12
Sep
10

It’s 9/11 again

So it’s 9/11 (I guess actually 9/12 as I write this) today, and this date will come around every year for…well as long as we have calendars, and so I think its time to think seriously about what this day means.

The goal in this post is to question what it means to remember or forget a day of national tragedy, and what we should be doing when we do properly remember. There are those who understandably grow tired of the endless flag-waving and sometimes hypocritical remembrance speeches that float around on the anniversary of 9/11. And so these people come up with snide, inflammatory posts like this. I sympathize but don’t agree. The point about 9/11 doesn’t have anything to do with the body-count, as if you could weigh up the dead and dismiss the event once one sees that it pales in comparison to highway deaths or some other trivial category that doesn’t involve malice or civilizations.

But then there are people on the other side of things who want to keep recycling 9/11 imagery and emotivism forever. If it were always Christmas, there would be no joy in the holiday (and already the joy is leaving that holiday and is being replaced by stress as the season becomes extended for longer and longer), and in the same way, there is no solemnity to remembering 9/11 if it is always 9/11. If we’re always remembering, then we aren’t remembering, cause the idea of the tragedy never left our consciousness.

But ok, caricatures and extremists aside. When the day actually roles around (like now) and we’re faced with a question about how to respond, then what to do? First, what does it mean to remember a day? Was it enough that I saw a flag at half mast today, wondered why, and then said to myself “o yea…” and then became quiet while I stared at it flapping in the wind. Did I remember 9/11 then?

Or is there something substantive position that is required for me to remember that day? If I believe that the mosque being built at the 9/11 site is acceptable, have I forgotten, or I have remembered and merely drawn a different conclusion from that remembrance? If I believe that a better system of justice for people being held at Guantanamo Bay must be devised, have I forgotten, or remembered in a different way. Anytime the memory of a historical event is leveraged to support certain positions of policies, I think something has gone creepily wrong with the political culture. The event points out a problem, but the cause of it and the right response to take can’t be inferred simply from that happening. It’s just hocus-pocus to think that events somehow, in themselves, foreclose the options of response that we should or should not consider.

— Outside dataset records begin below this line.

-- ==== Sys2Proof/Laws/KeepForm.lean ====
section
/-! SUPPORT. The operations that change the power state, the tick index or whole register maps keep the form of the maps. -/

namespace Sys2Proof.Machine

open Sys2Proof Safety

theorem staged_of_map {a b : Option Staged} (e : b.map (·.regs) = a.map (·.regs)) (h : ∀ g, a = some g → MapOk g.regs) : ∀ g, b = some g → MapOk g.regs := by
  intro g hg
  subst hg
  cases a with
  | none => cases e
  | some x => 
    have : g.regs = x.regs := Option.some.inj e
    rw [this]; exact h x rfl

theorem regOk_congr {s u : State} (hr : u.reg = s.reg) (hf : u.force = s.force) (hs : u.shadow = s.shadow)
    (ht : u.staged.map (·.regs) = s.staged.map (·.regs)) (h : RegOk s) : RegOk u := by
  obtain ⟨h1, h2, h3, h4⟩ := h
  exact ⟨hr ▸ h1, hf ▸ h2, hs ▸ h3, staged_of_map ht h4⟩

theorem regOk_closed : Closed RegOk := ⟨fun c h => regOk_congr c.reg c.force c.shadow c.staged h, fun f i v h => regOk_wr f i v h,
  fun f i v h => regOk_wrSh f i v h, fun f i v h => regOk_wrForce f i v h⟩

theorem regOk_mk {s : State} (clock_ : Nat) (free_ : Nat) (pwr_ : Pwr) (held_ : Nat) (staged_ : Option Staged) (evSeq_ : Nat) (evq_ : List EvRec) (evUp_ : List EvRec) (evLost_ : Nat) (detected_ : List Det) (pmr_ : Pmr) (flash_ : Flash) (sns_ : Sns) (pfe_ : Pfe) (tdc_ : Tdc) (tbs_ : Tbs) (seq_ : Seq) (evb_ : Evb) (hst_ : Hst) (accum_ : Accum) (cmp_ : Cmp) (que_ : Que) (cab_ : Cab) (edc_ : Edc) (trg_ : Trg) (lnk_ : Lnk) (tre_ : Tre) (hka_ : Hka) (flt_ : Flt) (eth_ : Eth) (ctl_ : Ctl) (lastRead_ : Nat) (out_ : List Out) (pending_ : List Instr)
    (hst : staged_.map (·.regs) = s.staged.map (·.regs)) (h : RegOk s) :
    RegOk (State.mk clock_ free_ pwr_ held_ s.reg s.force s.shadow staged_ evSeq_ evq_ evUp_ evLost_ detected_ pmr_ flash_ sns_ pfe_ tdc_ tbs_ seq_ evb_ hst_ accum_ cmp_ que_ cab_ edc_ trg_ lnk_ tre_ hka_ flt_ eth_ ctl_ lastRead_ out_ pending_) := regOk_congr (s := s) rfl rfl rfl hst h

theorem regOk_swap {s : State} {sh : Sp} (u : State) (hr : u.reg = s.reg) (hf : u.force = s.force) (hs : u.shadow = sh) (ht : u.staged.map (·.regs) = s.staged.map (·.regs)) (h : RegOk s) (hm : MapOk sh) : RegOk u :=
  ⟨hr ▸ h.1, hf ▸ h.2.1, hs ▸ hm, staged_of_map ht h.2.2.2⟩

theorem mapOk_reset {m : Sp} (f : Fld) (i : Nat) (h : MapOk m) : MapOk (spSet m (f.key i) (f.resetVal i) (f.resetVal i)) := by
  have := mapOk_set f i (f.resetVal i) h
  rwa [Fld.cut_resetVal] at this

theorem regOk_noStaged {s : State} (h : RegOk s) : RegOk { s with staged := none } := ⟨h.1, h.2.1, h.2.2.1, fun _ e => by cases e⟩

theorem regOk_staged {s : State} (g : Staged) (h : RegOk s) (hg : MapOk g.regs) : RegOk { s with staged := some g } := ⟨h.1, h.2.1, h.2.2.1, fun _ e => by cases e; exact hg⟩

theorem mapOk_cut {m : Sp} (f : Fld) (i v : Nat) (hv : f.cut v = v) (h : MapOk m) : MapOk (spSet m (f.key i) v (f.resetVal i)) := by
  have := mapOk_set f i v h
  rwa [hv] at this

If that’s true though — that one cannot infer a policy ought from a historical did-happen — then its just bizarre that our POLITICAL culture even considers the day at all. I’m not saying its bizarre that we remember the day and treat it, rightfully, with due reverence. What I’m saying is that its strange to me that the date, September 11 is mentioned in political skirmishes about the Cordoba house and the book burning, etc. etc.

Newt Gingrich, in a move that partially confirms my going theory that most Republicans aren’t Islamaphobes, condemned the planned book burning in Gainesville, but as always, he took two steps forward and one step back by linking his criticism with the withdraw of the Cordoba house from lower Manhattan. Big mistake. Whatever anyone thinks about the Cordoba house, there should be no conditioning or compromise when it comes to the intimidation and naked discrimination on display with book burning. Anyone and everyone has reason to condemn that action.

So what all this leads to is my sloppy critique of the hyper-public world we live in. Why does something like 9/11 deserve coverage of any kind, other than the kind which would remind us of it? A simple “9/11 happened today” seems to be the only thing that is justified. We can all remember on our own and in our own consciousnesses. Anything else risks manipulation, trivialization, and political gamesmanship.

I would say that the book burning too is something that should have never even been discussed, except that it seems like in the end, the national spotlight was for the better since this pastor canceled the burning. Score one for our democratic culture I guess; it hasn’t had a victory in a while, so I’m going to remember 9/11 that way, as a symbol of the enduring power of our collective moral conscience.